2. The definition of “Schedule of Inventory” set forth in Section 1.1 of the Credit Agreement is hereby amended and restated in its entirety as follows:
“Schedule of Inventory shall mean a current schedule of finished goods Inventory in form and substance reasonably satisfactory to the Administrative Agent, itemizing and describing the kind, type, quality and quantity of such finished goods Inventory, as derived from physical counts, and the Loan Parties’ costs therefor.”
3. Section 6.2(i) of the Credit Agreement is hereby amended and restated in its entirety as follows:
“(i) If, after giving effect to the Loans to be made or the Letters of Credit to be issued, the aggregate amount of all Loans and Letters of Credit outstanding, including accrued interest thereon, is greater than $20,000,000, a Borrowing Base Certificate, in form and substance satisfactory to the Administrative Agent, prepared as of the last Business Day of the month immediately preceding the month in which the request is made, showing total unused availability under the Revolving Credit Commitments, after giving effect to the Loans to be made or the Letters of Credit to be issued.”

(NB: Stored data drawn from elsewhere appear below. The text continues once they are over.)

-- ==== Sys2Proof/Laws/PerInstr.lean ====
section
/-! SUPPORT. The statement made per instruction: the decoder reads back what the encoder writes. -/

/-- Decoding the encoding of a well-formed instruction gives it back, with every operand. -/
def Sys2Proof.Laws.DecodeEncode.Statement (i : Sys2Proof.Instr) : Prop :=
  i.wf = true → Sys2Proof.decode (Sys2Proof.encode i) = .ok i

namespace Sys2Proof

/-! ## The fields of a command word, put together and taken apart (30_encoding.md R82, R83) -/

/-- The bits of a command word, by its op code and the twelve bits above it. -/
theorem word_getLsbD (x : BitVec 12) (op : BitVec 4) (i : Nat) :
    BitVec.getLsbD (w := 16) (x ++ op) i = if i < 4 then op.getLsbD i else x.getLsbD (i - 4) := by
  have h : BitVec.getLsbD (w := 16) (x ++ op) i = _ := BitVec.getLsbD_append (x := x) (y := op)
  rw [h]

/-- The twelve bits above the op code, by `n` and `bits`. -/
theorem fields_getLsbD (b : Byte) (n : BitVec 4) (i : Nat) :
    BitVec.getLsbD (w := 12) (b ++ n) i = if i < 4 then n.getLsbD i else b.getLsbD (i - 4) := by
  have h : BitVec.getLsbD (w := 12) (b ++ n) i = _ := BitVec.getLsbD_append (x := b) (y := n)
  rw [h]

theorem commandOp_append (x : BitVec 12) (op : BitVec 4) : commandOp (x ++ op) = op := by
  refine BitVec.eq_of_getLsbD_eq fun i hi => ?_
  rw [commandOp, BitVec.getLsbD_extractLsb', word_getLsbD, if_pos (by omega)]
  simp [hi]

theorem rest_append (x : BitVec 12) (op : BitVec 4) :
    BitVec.extractLsb' 4 12 (n := 16) (x ++ op) = x := by
  refine BitVec.eq_of_getLsbD_eq fun i hi => ?_
  rw [BitVec.getLsbD_extractLsb', word_getLsbD, if_neg (by omega), show 4 + i - 4 = i by omega]
  simp [hi]

theorem commandOp_commandWord (b : Byte) (n op : BitVec 4) : commandOp (commandWord b n op) = op :=
  commandOp_append (b ++ n) op

theorem commandN_commandWord (b : Byte) (n op : BitVec 4) : commandN (commandWord b n op) = n := by
  refine BitVec.eq_of_getLsbD_eq fun i hi => ?_
  rw [commandN, BitVec.getLsbD_extractLsb', commandWord, word_getLsbD, if_neg (by omega),
    fields_getLsbD, if_pos (by omega), show 4 + i - 4 = i by omega]
  simp [hi]

theorem commandBits_commandWord (b : Byte) (n op : BitVec 4) : commandBits (commandWord b n op) = b := by
  refine BitVec.eq_of_getLsbD_eq fun i hi => ?_
  rw [commandBits, BitVec.getLsbD_extractLsb', commandWord, word_getLsbD, if_neg (by omega),
    fields_getLsbD, if_neg (by omega), show 8 + i - 4 - 4 = i by omega]
  simp [hi]

/-- A WR to CMD of a command word is that command word decoded (40_cursor.md R105). -/
theorem decode_encodeCommand (w : CommandWord) : decode (encodeCommand w) = decodeCommand w := by
  have : (w.setWidth 32).setWidth 16 = w := by
    ext i hi
    simp
  simp [decode, encodeCommand, this]

end Sys2Proof

namespace Sys2Proof.Laws.DecodeEncode

open Sys2Proof

theorem encode : Statement .encode := fun _ => by decide

theorem decode : Statement .decode := fun _ => by decide

theorem pack (n : BitVec 4) (bits : Byte) : Statement (.pack n bits) := fun _ => by
  rw [Sys2Proof.encode, decode_encodeCommand, decodeCommand, commandOp_commandWord]
  simp only [commandN_commandWord, commandBits_commandWord]
  rfl

theorem unpack (n : BitVec 4) : Statement (.unpack n) := fun _ => by
  rw [Sys2Proof.encode, decode_encodeCommand, decodeCommand, commandOp_commandWord]
  simp only [commandN_commandWord, commandBits_commandWord]
  rfl

theorem expenc : Statement .expenc := fun _ => by decide

theorem expdec : Statement .expdec := fun _ => by decide

theorem sigenc : Statement .sigenc := fun _ => by decide

theorem sigdec : Statement .sigdec := fun _ => by decide

theorem classv : Statement .classv := fun _ => by decide

theorem classk : Statement .classk := fun _ => by decide

theorem spenc : Statement .spenc := fun _ => by decide

theorem spdec : Statement .spdec := fun _ => by decide

theorem reservedOp0 (rest : BitVec 12) : Statement (.reservedOp0 rest) := fun _ => by
  rw [Sys2Proof.encode, decode_encodeCommand, decodeCommand, commandOp_append, rest_append]
  rfl

theorem reservedOpD (rest : BitVec 12) : Statement (.reservedOpD rest) := fun _ => by
  rw [Sys2Proof.encode, decode_encodeCommand, decodeCommand, commandOp_append, rest_append]
  rfl

theorem reservedOpE (rest : BitVec 12) : Statement (.reservedOpE rest) := fun _ => by
  rw [Sys2Proof.encode, decode_encodeCommand, decodeCommand, commandOp_append, rest_append]
  rfl

theorem reservedOpF (rest : BitVec 12) : Statement (.reservedOpF rest) := fun _ => by
  rw [Sys2Proof.encode, decode_encodeCommand, decodeCommand, commandOp_append, rest_append]
  rfl

theorem rd (r : Nat) : Statement (.rd r) := fun _ => rfl

theorem wr (r : Nat) (v : Word) : Statement (.wr r v) := fun h => by
  have h0 : r ≠ cmdNumber := by simpa [Instr.wf] using h
  rw [Sys2Proof.encode, Sys2Proof.decode, if_neg h0]

theorem keyNegInf : Statement .keyNegInf := fun _ => by decide

theorem keyNegZero : Statement .keyNegZero := fun _ => by decide

theorem keyPosZero : Statement .keyPosZero := fun _ => by decide

theorem keyPosInf : Statement .keyPosInf := fun _ => by decide

theorem keyNan : Statement .keyNan := fun _ => by decide

theorem keyNegFinite (t : BitVec 1) (x : BitVec 4) : Statement (.keyNegFinite t x) := by
  revert t x
  unfold Statement
  decide

theorem keyPosFinite (t : BitVec 1) (x : BitVec 4) : Statement (.keyPosFinite t x) := by
  revert t x
  unfold Statement
  decide

theorem keyInvalidNeg (x : BitVec 2) : Statement (.keyInvalidNeg x) := by
  revert x
  unfold Statement
  decide

theorem keyInvalidPos (x : BitVec 2) : Statement (.keyInvalidPos x) := by
  revert x
  unfold Statement
  decide

theorem keyInvalidSign01 (x : BitVec 6) : Statement (.keyInvalidSign01 x) := by
  revert x
  unfold Statement
  decide

theorem keyInvalidSign11 (x : BitVec 6) : Statement (.keyInvalidSign11 x) := by
  revert x
  unfold Statement
  decide

theorem keyInvalidPadNeg (x : BitVec 5) : Statement (.keyInvalidPadNeg x) := by
  revert x
  unfold Statement
  decide

theorem keyInvalidPadPos (x : BitVec 5) : Statement (.keyInvalidPadPos x) := by
  revert x
  unfold Statement
  decide

end Sys2Proof.Laws.DecodeEncode
end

4. Section 7.2.6 of the Credit Agreement is hereby amended and restated in its entirety as follows:
“7.2.6 Dispositions of Assets or Subsidiaries. Each of the Loan Parties shall not, and shall not permit any of its Subsidiaries to, sell, convey, assign, lease, abandon or otherwise transfer or dispose of, voluntarily or involuntarily, any of its properties or assets, tangible or intangible (including sale, assignment, discount or other disposition of accounts, contract rights, chattel paper, equipment or general intangibles with or without recourse or of capital stock, shares of beneficial interest, partnership interests or limited liability company interests of a Subsidiary of such Loan Party), except:
(i) transactions involving the sale or other disposition of inventory in the ordinary course of business;
(ii) any sale, transfer, lease, or other disposition of assets in the ordinary course of business which are no longer necessary or required in the conduct of such Loan Party’s or such Subsidiary’s business;
(iii) any sale, transfer or lease of assets by any wholly owned Subsidiary of such Loan Party to another Loan Party; provided that the documents necessary to grant and perfect Prior Security Interests, subject to Permitted Liens, if any, to the Administrative Agent for the benefit of the Lenders in the equity interests of, and Collateral held by, such wholly owned Subsidiary are executed by the Loan Party to whom the assets are being transferred;
(iv) any sale, transfer or lease of assets in the ordinary course of business which are replaced by substitute assets acquired or leased within the parameters of Permitted Indebtedness; provided such substitute assets are subject to the Lenders’ Prior Security Interest, subject to Permitted Liens, if any;
(v) licenses to one or more Foreign Subsidiaries of a Loan Party of Trademarks of the Loan Parties solely for use in connection with the business, outside of the United States of America, of a Loan Party or any of its Subsidiaries; provided, that no Potential Default or Event of Default exists when such license is entered into and provided further that any such license shall not preclude the Administrative Agent from exercising its rights under Section 8.2.4; or
(vi) the transfer of the equity interests of Under Armour Europe B.V. and Under Armour Canada, Inc. in one or more steps from Borrower to Under Armour International Holdings C.V. or another Excluded Entity or the transfer of the equity interests of any Excluded Entity (as defined in Section 7.2.8) to another Excluded Entity.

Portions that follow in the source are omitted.